Michener: Yes, I brood about that quite a bit in the book. I don’t lay things out too heavily, but the perceptive reader will see. Since I’ve been in Texas, the state has suffered a lot of knocks. The MLX of the peso, the collapse of the Midland Bank, the layoffs at Texas Instruments, the hurricane that hit Houston, the freeze in the Valley last year.

These are hard knocks, and Texas has reacted to them very courageously. The Texas Legislature gave a good example this time. With all the state’s budget problems, and even though the agenda was largely conservative, they still passed the indigent health care bill. People know you can’t walk away from indigents, or you’re going to have revolution.

D: Are you impressed by our current political leaders?

Michener: I know the past two governors very well, and I think they’re in the great tradition of Texas. So are your two senators, though they’re very different. Texas has had a very vital politics internally, but has probably not achieved the role nationally to which it has been entitled.

You had three great figures in Johnson, Sam Ray burn and John Nance Garner, but they came pretty late, and there’s been nobody to follow up. The state hasn’t had the national pull of a California, a Virginia or a Massachusetts, but I think that’s coming.

D: Do you believe in the Great Man theory of history? Are there some indispensable Texans who changed the course of the state?

Michener: No, I don’t subscribe to that view, but I do believe that a state or a community is lucky to have strong people at critical times. I have enormous regard for Sam Houston and Stephen F. Austin. They set patterns.

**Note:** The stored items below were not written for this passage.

/-- The logged operands of one lane (R128, R215). -/
structure LogLane where
  lane : Nat
  addr : DWord
  a : DWord
  b : DWord
  data : BitVec 128
  /-- an address operand, and a data operand, is marked as a data error (R75) -/
  addrMark : Bool
  dataMark : Bool
  deriving DecidableEq, Repr

/-- One word of the operand log (R128): the word, its lanes, the address at which its sub-group goes on after it, and the words of
its window that are still to issue. -/
structure LogWord where
  word : DWord
  took : LaneMask
  faulted : LaneMask
  lanes : List LogLane
  next : DWord
  left : Nat
  deriving DecidableEq, Repr

/-- A sub-group (R99): its lanes, its program counter, whether it holds the broadcast role, what it is doing, the
logged word that it performs again first (R128), where a YIELD withholds it, the agents of its scheduler and the lanes of its troupe
that have issued since (R109), and whether an RCW has fixed its lanes for its next word (R104). -/
structure Sub where
  mask : LaneMask
  pc : DWord
  bcast : Bool
  st : SubState
  replay : Option LogWord
  yielded : Option (List Agent × LaneMask)
  fixed : Bool
  deriving DecidableEq, Repr

/-- A reconvergence slot (R108). -/
structure Recon where
  target : DWord
  expect : LaneMask
  deriving DecidableEq, Repr

/-- The handler state of a troupe (R433): its handler set and the kind of the TRET already waiting. -/
structure Handler where
  set : LaneMask
  kind : Option Bool
  deriving DecidableEq, Repr

/-- A chunk-map slot (R144). -/
structure ChunkSlot where
  mapoff : BitVec 14
  base : BitVec 11
  expect : BitVec 12
  arrived : BitVec 12
  phase : Bool
  deriving DecidableEq, Repr

/-- A chunk-map slot that is not bound (R8, R144). -/
def ChunkSlot.unbound : ChunkSlot := ⟨0, 0, 0, 0, false⟩

/-- The mode of a phaser handle (R197). -/
inductive PhMode where
  | sig | wait | sigwait | any
  deriving DecidableEq, Repr

/-- A phaser handle (R196): binding, mode, the next phase that the member signals and its first phase. -/
structure PhHandle where
  name : PhName
  mode : PhMode
  sigph : Word
  joined : Word
  deriving DecidableEq, Repr

/-- One write of a result: a per-lane register, a uniform register or a predicate, with its data-error mark (R75); flags that the
word raises when it completes (R73); or the state other than registers that a long-latency word writes (R61). -/
inductive Wr where
  | v (lane n : Nat) (x : Word) (mark : Bool)
  | k (n : Nat) (x : Word) (mark : Bool)
  | p (lane n : Nat) (x : Bool) (mark : Bool)
  | fl (bits : Word)
  | cap (n : Nat) (x : BitVec 128)
  | cm (n : Nat) (x : ChunkSlot)
  | ph (n : Nat) (x : Option PhHandle)
  deriving DecidableEq, Repr

/-- A place that a local access reaches (R20, R21, R346): the own or a cohort scratchpad, a register-window offset, or
memory at an origin physical address. -/
inductive Place where
  | scratch (ctx wg off : Nat)
  | window (off : Nat)
  | mem (pa key : Nat)
  deriving DecidableEq, Repr

/-- An answer from another package that a load or atomic awaits (R277): its tag, the lane, the destination, the place of
the lane's bytes in the answer and the form of the result. -/
structure Await where
  tag : Nat
  lane : Nat
  d : Operand
  off : Nat
  width : Nat
  sx : Bool
  deriving DecidableEq, Repr

/-- Accesses and engine commands that use translations of an older generation (R353): tags of accesses to other packages, started copy
commands by core and number, workgroups with a tile store in the assist, collectives by context, number and member, and how many
accesses of the host are performed once those of them are. -/
structure Older where
  tags : List Nat
  cmds : List (Nat × Nat)
  assists : List (Nat × Nat)
  colls : List (Nat × Nat × Nat)
  hosts : Nat
  deriving DecidableEq, Repr

/-- A read of a cohort member's scratchpad over the Carousel (R20, R270): the tag of its request, and the reply: the bytes, and
which of their 16-byte units are marked. -/
structure Peek where
  tag : Nat
  got : Option (List Byte × Nat)
  deriving DecidableEq, Repr

/-- What a waiting word waits for, with its operand values as read at issue (R118, R147, R149, R166, R168, R169, R174,
R200, R202). -/
inductive Wait where
  /-- FENCE: the tags of the earlier writes to other packages that its release part waits for, and the scope of its acquire part
  (R117) -/
  | fence (tags : List Nat) (acq : Option Scope)
  /-- a signalling word one phase ahead (R200): its handle, D with the lanes that take part, the candidate, the binding, and the
  earlier writes to other packages that its release waits for -/
  | signal (h : Nat) (d : Operand) (act : LaneMask) (cand : Option Cand) (bound : Option (Nat × DWord)) (tags : List Nat)
      (drops : List Wr)
  /-- WADDR: the lanes still to be met with the place and comparand of each, and the read of a cohort member that is on its way -/
  | waddr (width : Nat) (geu : Bool) (acq : Bool) (scope : Scope) (left : List (Nat × Place × DWord × Option Peek))
  | cm (slot : Nat) (first count : Nat) (phase : Bool) (scope : Scope)
  | tl (tl : Nat) (target : DWord) (scope : Scope)
  | bar (b : Nat) (phase : Word)
  | fork (a b : DWord)
  | rdv
  | cwait (scope : Scope)
  | ph (h : Nat) (phase : Word) (scope : Scope)
  | phwin (h : Nat) (phase : Word) (scope : Scope) (d : Operand) (act : LaneMask) (drops : List Wr)
  /-- PGGEN: the new generation, its destination with its mark, and what it waits for (R217, R353) -/
  | gen (x : Word) (d : Operand) (act : LaneMask) (mark : Bool) (older : Older)
  /-- a matrix word that waits for the array to finish earlier operations (R155) or SEQEND (R151) -/
  | seqend
  deriving DecidableEq, Repr

/-- What a long-latency word still owes (R61): results to write, with the answers still awaited and the destinations
that a word of the window has written since, or a wait. -/
inductive Owed where
  | result (ws : List Wr) (await : List Await) (drops : List Wr)
  | wait (w : Wait)
  deriving DecidableEq, Repr

/-- A long-latency word with an open window or an outstanding completion (R61, R360): its lanes, its address, the words
of its window still to issue, whether a word of the window has issued (R429), what it owes, the slots and handles that it has
written as they were before it (R61), its operands while another package has yet to check it (R127, R414), and the word and operands
of a wait that pre-emption may keep (R429). -/
structure Pend where
  lanes : LaneMask
  pc : DWord
  left : Nat
  issued : Bool
  owed : Owed
  olds : List Wr
  check : Option LogWord
  word : Option LogWord
  deriving DecidableEq, Repr

/-- The placement-dependent identity registers of R14. -/
structure Ident where
  troupe : Nat
  wg : Nat
  stage : Nat
  cohort : Nat
  core : Nat
  cluster : Nat
  die : Nat
  pkg : Nat
  deriving DecidableEq, Repr

/-- What issues at most one word in a cycle (R226): one of the four schedulers of a core, or a sequencer, control core or firmware
core by itself. -/
inductive IssuePort where
  | scheduler (core j : Nat)
  | single (a : Agent)
  deriving DecidableEq, Repr

/-- Whether an agent runs, and why not (R63, R67, R109, R151, R219). -/
inductive Status where
  | running
  /-- a sequencer that is idle: never forked, or past its SEQEND (R151, R169) -/
  | idle
  /-- a control or firmware core in HALT -/
  | halted
  /-- a core in HALT.stop, or not yet started, until reset -/
  | stopped
  /-- its last lane has executed EXIT (R109) -/
  | ended
  /-- ended by a trap or fault, with its cause (R65, R126) -/
  | faulted (c : Cause)
  deriving DecidableEq, Repr

/-- One executing agent: a troupe, or a sequencer or core as a single lane. Registers of lane l and number n stand under
key 256 × l + n. -/
structure Thread where
  agent : Agent
  status : Status
  /-- `.regs` of the launch (R9) -/
  nregs : Nat
  v : TMap Word
  vEmpty : TMap Bool
  /-- the marked 16-byte units of registers (R18, R397), under the key of their first register -/
  vMark : TMap Bool
  k : TMap Word
  kMark : TMap Bool
  /-- predicate n as a lane mask, under key n (R8), and the lanes in which it is marked as a data error (R75) -/
  p : TMap LaneMask
  pMark : TMap LaneMask
  caps : TMap (BitVec 128)
  ident : Ident
  stklo : DWord
  stkhi : DWord
  vcnt : Word
  fpmode : Word
  err : Word
  /-- address space of a control or firmware core (log entry 9); a troupe or sequencer uses its context's -/
  asid : Nat
  hdl : DWord
  trapcause : Word
  trappc : DWord
  trapop : Word
  trapd : Word
  trapa : Word
  trapb : Word
  trapf : Word
  slots : TMap Recon
  regGen : BitVec 16
  /-- the sub-group whose turn it is, and the others in rotating order (R103) -/
  grp : Sub
  rest : List Sub
  live : LaneMask
  handler : Option Handler
  log : List LogWord
  pend : List Pend
  /-- tags of this agent's fabric writes that are not yet acknowledged end to end (R117) -/
  fabric : List Nat
  /-- tags of `sc` and acquiring accesses and of atomics at other packages that later accesses wait for (R254, R257), and the scope of the acquire
  that takes effect when they complete -/
  blocked : List Nat
  acq : Option Scope
  /-- the slot of its scheduler that a troupe occupies (R225), and the wait count of that slot (R227) -/
  slot : Nat
  waited : Nat
  /-- it has resumed, and its pending replays issue before its other words (R361) -/
  resumed : Bool
  /-- THE MODEL'S OWN: the words that it has issued (log entry 1) -/
  issues : Nat
  deriving DecidableEq, Repr

/-- An agent as it is created: registers zero and full, one sub-group of its lanes with the broadcast role, at no address
(R8, R99). A sequencer or core is one lane. -/
def Thread.fresh (a : Agent) (st : Status) (lanes : LaneMask) : Thread :=
  { agent := a, status := st, nregs := 256, v := [], vEmpty := [], vMark := [], k := [], kMark := [], p := [], pMark := [], caps := [],
    ident := ⟨0, 0, 0, 0, 0, 0, 0, 0⟩, stklo := 0, stkhi := 0, vcnt := 64, fpmode := 0, err := 0, asid := 0, hdl := 0,
    trapcause := 0, trappc := 0, trapop := 0, trapd := 0, trapa := 0, trapb := 0, trapf := 0, slots := [], regGen := 0,
    grp := ⟨lanes, 0, true, .run, none, none, false⟩, rest := [], live := lanes, handler := none, log := [], pend := [],
    fabric := [], blocked := [], acq := none, slot := 0, waited := 0, resumed := false, issues := 0 }

/-! ### Workgroups -/

/-- A numbered barrier (R163, R167). -/
structure Bar where
  phase : Word
  arrived : BitVec 12
  expect : BitVec 12
  status : Word
  last : Word
  deriving DecidableEq, Repr

/-- A timeline counter (R148, R150): ISSUED, VALUE, the status word, and the tickets above VALUE that have completed. -/
structure Timeline where
  issued : DWord
  value : DWord
  status : Word
  done : List Nat
  deriving DecidableEq, Repr

/-- A landing entry (R193). -/
structure Landing where
  off : BitVec 13
  size : BitVec 8
  gen : BitVec 16
  valid : Bool
  deriving DecidableEq, Repr

/-- A weight plane (R152): the mode it was loaded in, and weight [k][j] under key 64 × k + j: FP32 bits of the exact value
in the float modes, the sign-extended integer under `i8`; and the weights marked as data errors. -/
structure Plane where
  tag : BitVec 3
  w : TMap Word
  mark : TMap Bool
  deriving DecidableEq, Repr

/-- The matrix state of a workgroup (R152): planes, accumulator element [t][i][j] under key 4096 × t + 64 × i + j, the
saturation flags, the elements marked as data errors, MODE, the valid count, the pending status, the columns of cells that have
failed their check during the operation on the array, and the elements whose parity is wrong and that no operation has read yet
(R397). -/
structure Matrix where
  active : Plane
  shadow : Plane
  acc : TMap Word
  accMark : TMap Bool
  sat : BitVec 8
  mode : BitVec 3
  vcount : Nat
  pending : Word
  badCells : List Nat
  badAcc : List Nat
  deriving DecidableEq, Repr

/-- The state of a page of the banked store (R358). -/
inductive PageState where
  | pinned | unpinned | evicted
  deriving DecidableEq, Repr

/-- A tensor record as installed (R135), 512 bits. -/
abbrev TRecord := BitVec 512

/-- A matrix operation with its operands as read at issue (R131, R153). -/
inductive MatKind where
  | ldw (transposed : Bool)
  | ldacc (tile : BitVec 3)
  | swap
  | strm (tile : BitVec 3) (clr : Bool)
  | clr (mask : BitVec 8)
  | macld (tile : BitVec 3)
  | macst (tile : BitVec 3)
  | vcnt (n : Nat)
  | mode (fmt : BitVec 3)
  /-- a BARRIVE of the matrix sequencer, queued behind the operations before it (R162) -/
  | arrive (bar : BitVec 4)
  deriving DecidableEq, Repr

I also found myself liking Mirabeau Lamar, though I don’t think I would have accepted his politics at the time. I knew Lyndon Johnson fairly well and liked him. I think he’s had a bad shake from historians recently, but that will be rectified. I’m not a believer in great men, but I think that people make a difference within historical movements. Things are under way, but they give it a nudge.

D: You’ve had a success most writers can only dream about, but you literally began with nothing…

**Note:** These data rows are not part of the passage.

-- ==== Sys2Proof/Machine/Ring.lean ====
section
/-!
DEFINITION. The Carousel (R269-R276): stops, buffers and hops, and the requests of cohort accesses that enter it (R20, R270).
-/

namespace Sys2Proof.Machine

/-! ### Directions and counters -/

/-- The hops of the shorter way and whether it is clockwise; 4 hops go clockwise (R271). -/
def shorterWay (src dst : Nat) : Bool × Nat :=
  let d := (dst + 8 - src) % 8
  if d ≤ 4 then (true, d) else (false, 8 - d)

/-- The direction of a delivery under RDIR (R271). -/
def ringWay (rdir : BitVec 2) (src dst : Nat) : Bool :=
  if rdir = 1 then true else if rdir = 2 then false else (shorterWay src dst).1

/-- A stop that a packet enters over the dateline (R272). -/
def crossesAt (cw : Bool) (stop : Nat) : Bool := if cw then stop == 0 else stop == 7

/-- Count one more packet, saturating at the 11 bits of CARSTAT (R276). -/
def bump11 (n : Nat) : Nat := min (n + 1) 2047

/-! ### Stops -/

/-- The Carousel of a cluster. -/
def State.ring (s : State) (c : Nat) : Carousel := tget Carousel.fresh s.carousels c

/-- Change a Carousel. -/
def State.setRing (s : State) (c : Nat) (x : Carousel) : State :=
  { s with carousels := tset Carousel.fresh s.carousels c x }

/-- Flits in use of the pool of a stop in a direction. -/
def CarStop.pool (x : CarStop) (cw : Bool) : Nat := if cw then x.usedCw else x.usedCcw

/-- Change the flits in use of a pool. -/
def CarStop.setPool (x : CarStop) (cw : Bool) (n : Nat) : CarStop := if cw then { x with usedCw := n } else { x with usedCcw := n }

/-- The key of the escape half of a direction and channel (R272). -/
def escapeKey (cw vc1 : Bool) : Nat := (if cw then 2 else 0) + (if vc1 then 1 else 0)

/-- The flits in use of the buffer of a spot. -/
def CarStop.used (x : CarStop) (cw : Bool) (p : CarSpot) : Nat :=
  match p.buf with
  | .source => 0
  | .pool => x.pool cw
  | .escape => tget 0 x.escape (escapeKey cw p.vc1)

/-- Change the flits in use of the buffer of a spot. -/
def CarStop.setUsed (x : CarStop) (cw : Bool) (p : CarSpot) (n : Nat) : CarStop :=
  match p.buf with
  | .source => x
  | .pool => x.setPool cw n
  | .escape => { x with escape := tset 0 x.escape (escapeKey cw p.vc1) n }

/-- The flits that a buffer holds: 16 in a pool, 2 in each half of an escape channel (R272). -/
def CarBuffer.size : CarBuffer → Nat
  | .source => 0
  | .pool => 16
  | .escape => 2

/-- The buffer that the head of a packet takes on entering a stop, with its first flit (R273), or none where it waits. -/
def CarStop.enter (x : CarStop) (p : CarPacket) : Option (CarBuffer × CarStop) :=
  let k := escapeKey p.clockwise p.vc1
  if min p.len 16 ≤ 16 - x.pool p.clockwise then some (.pool, x.setPool p.clockwise (x.pool p.clockwise + 1))
  else if tget 0 x.escape k < 2 then some (.escape, { x with escape := tset 0 x.escape k (tget 0 x.escape k + 1), escuse := bump11 x.escuse })
  else none

/-- A stop of a Carousel. -/
def Carousel.stop (r : Carousel) (n : Nat) : CarStop := tget CarStop.fresh r.stops n

/-- Change a stop. -/
def Carousel.setStop (r : Carousel) (n : Nat) (x : CarStop) : Carousel := { r with stops := tset CarStop.fresh r.stops n x }

/-! ### Packets -/

/-- The pair of stops of a packet (R275). -/
def CarPacket.pair (p : CarPacket) : Nat := 8 * p.src + p.dst

/-- A packet in its source buffer leaves when no earlier one of its pair is left there (R275). -/
def Carousel.mayLeave (r : Carousel) (p : CarPacket) : Bool :=
  p.buf != .source || (r.packets.find? fun q => q.buf == .source && q.pair == p.pair).map CarPacket.id == some p.id

/-- A packet that leaves its source takes the next sequence number of its pair (R275). -/
def Carousel.number (r : Carousel) (p : CarPacket) : CarPacket × Carousel :=
  if p.buf ≠ .source then (p, r)
  else
    let n := tget 0 r.nextSeq p.pair
    ({ p with seq := n }, { r with nextSeq := tset 0 r.nextSeq p.pair (n + 1) })

/-- The bytes at the bank that a cohort request needs. -/
def CohortOp.width : CohortOp → Nat
  | .read n => n
  | .write data _ => data.length
  | .atomic _ w _ _ _ => w
  | .combine _ _ data _ => data.length

/-- The 16-byte rows that what a packet carries needs at its target, by offset ÷ 16 (R274, R430). -/
def CarLoad.rows : CarLoad → List Nat
  | .request r => unitsOf r.off r.op.width
  | .delivery _ => []
  | .answer _ => []
  | .reply _ _ _ _ => []

/-- Flits enter a buffer of a Carousel, or leave it. -/
def Carousel.use (r : Carousel) (cw : Bool) (p : CarSpot) (f : Nat → Nat) : Carousel :=
  r.setStop p.stop ((r.stop p.stop).setUsed cw p (f ((r.stop p.stop).used cw p)))

/-- The buffer of a spot has a free flit. -/
def Carousel.roomy (r : Carousel) (cw : Bool) (p : CarSpot) : Bool := decide ((r.stop p.stop).used cw p < p.buf.size)

/-- The spot of a packet's head. -/
def CarPacket.head (p : CarPacket) : CarSpot := ⟨p.cur, p.buf, p.vc1, p.here⟩

/-- The flits that have not left the source. -/
def CarPacket.atSource (p : CarPacket) : Nat := p.len - p.here - (p.trail.map fun x => x.flits).sum

/-- The flits behind a spot move up by one each, the foremost first (R273): the spots, what is left at the source, and the ring. -/
def pullFlits (cw : Bool) (front : CarSpot) : List CarSpot → Nat → Carousel → (CarSpot × List CarSpot × Nat) × Carousel
  | [], left, r =>
    if left ≠ 0 ∧ r.roomy cw front then (({ front with flits := front.flits + 1 }, [], left - 1), r.use cw front (· + 1))
    else ((front, [], left), r)
  | b :: rest, left, r =>
    let m := b.flits ≠ 0 ∧ r.roomy cw front
    let front := if m then { front with flits := front.flits + 1 } else front
    let b := if m then { b with flits := b.flits - 1 } else b
    let r := if m then (r.use cw b (· - 1)).use cw front (· + 1) else r
    let q := pullFlits cw b rest left r
    ((front, (if q.1.1.flits = 0 ∧ q.1.2.1.isEmpty ∧ q.1.2.2 = 0 then [] else q.1.1 :: q.1.2.1), q.1.2.2), q.2)

/-- The flits of a packet move up behind its head. -/
def pullPacket (r : Carousel) (p : CarPacket) : CarPacket × Carousel :=
  let q := pullFlits p.clockwise p.head p.trail p.atSource r
  ({ p with here := q.1.1.flits, trail := q.1.2.1 }, q.2)

/-- The head of a packet hops to the next stop of its direction, or waits (R269-R273): the packet and the ring. -/
def headHop (r : Carousel) (p : CarPacket) : Option (CarPacket × Carousel) :=
  let to_ := if p.clockwise then (p.cur + 1) % 8 else (p.cur + 7) % 8
  let cross := crossesAt p.clockwise to_
  let n := r.number p
  let trail := if p.buf = .source then [] else { p.head with flits := p.here - 1 } :: p.trail
  let q := { n.1 with cur := to_, vc1 := p.vc1 || cross, rows := if to_ = p.dst then p.load.rows else [], here := 1, trail := trail }
  if p.cur = p.dst || !r.mayLeave p || (p.buf != .source && p.here == 0) then none
  else
    match (r.stop to_).enter q with
    | none => none
    | some (b, x) =>
      let x := if cross then { x with dlcross := bump11 x.dlcross } else x
      some ({ q with buf := b }, (n.2.setStop to_ x).use p.clockwise p.head (· - 1))

/-- A packet moves on by one flit (R269-R273): its head hops where it can, and the flits behind follow; none where nothing moves. -/
def carHop (r : Carousel) (p : CarPacket) : Option (CarPacket × Carousel) :=
  let h := (headHop r p).getD (p, r)
  let q := if h.1.buf = .source then h else pullPacket h.2 h.1
  if q.1 = p then none else some (q.1, { q.2 with packets := q.2.packets.map fun y => if y.id == p.id then q.1 else y })

/-- Every flit of a packet has reached the buffer of its head. -/
def CarPacket.whole (p : CarPacket) : Bool := p.buf == .source || p.here == p.len

/-- The steps that may move a packet on (R273, R274, R430). -/
def carSteps (cluster : Nat) (p : CarPacket) : List Instr :=
  (if p.cur ≠ p.dst ∨ !p.whole then [.carouselHop cluster p.id] else [])
    ++ (if p.cur ≠ p.dst then [] else if p.rows.isEmpty then [.carouselEject cluster p.dst]
        else p.rows.map fun u => .bankGrant (8 * cluster + p.dst) (u % 32))

/-- The steps that may move a Carousel's packets on. -/
def ringWake (s : State) (cluster : Nat) : List Instr := (s.ring cluster).packets.flatMap (carSteps cluster)

/-- A packet enters the Carousel of a cluster at its source (R269, R271). -/
def enterRing (s : State) (cluster src dst len : Nat) (cw : Bool) (load : CarLoad) : State :=
  let (id, s) := newTag s
  let r := s.ring cluster
  let p : CarPacket := ⟨id, load, src, dst, src, cw, false, len, .source, 0, if src = dst then load.rows else [], [], false, 0, []⟩
  let s := s.setRing cluster { r with packets := r.packets ++ [p] }
  { s with inputs := s.inputs ++ carSteps cluster p }

/-! ### Cohort requests -/

/-- The flits of a cohort request (R269): a read request is one, and what carries bytes has its header and 32 bytes to a flit. -/
def CohortOp.flits : CohortOp → Nat
  | .read _ => 1
  | .write data _ => 1 + ceilDiv data.length 32
  | .atomic op w _ _ _ => 1 + ceilDiv (if op = 15 then 2 * w else w) 32
  | .combine _ _ data _ => 1 + ceilDiv data.length 32

/-- The scratchpad is that of another workgroup than the given one. -/
def isAway (g : Workgroup) (c w : Nat) : Bool := !(g.ctx == c && g.wgl == w)

/-- A core asks for an access to a cohort member's scratchpad (R20, R270, R271): the tag of the reply. -/
def cohortAsk (s : State) (core c w off : Nat) (op : CohortOp) : Nat × State :=
  let (t, s) := newTag s
  let src := core % 8
  let dst := match (getWg s c w).bind fun g => g.core with
    | some k => if k / 8 = core / 8 then k % 8 else src
    | none => src
  (t, enterRing s (core / 8) src dst op.flits (shorterWay src dst).1 (.request ⟨t, c, w, off, op⟩))

end Sys2Proof.Machine
end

Michener: Yes, we were very poor, very deprived, but there was a lot of affection. It was emotionally very secure, but it probably made me more cautious than I would have been.

I saw lives wasted during the Depression, businesses terminated all over the country. I’ve seen a lot of hardship, and I’ve always worked and lived as if everything might fall apart tomorrow.

D: You’ve been almost everywhere in the world. Did your love of wandering start early in life?

Michener: By the time I was 13 or 14, I guess I had seen almost every state, hitchhiking all over. But it was easy in those days. You didn’t have all the drugs and the heavy alcohol use. It was easier for a young person to move around without getting into trouble.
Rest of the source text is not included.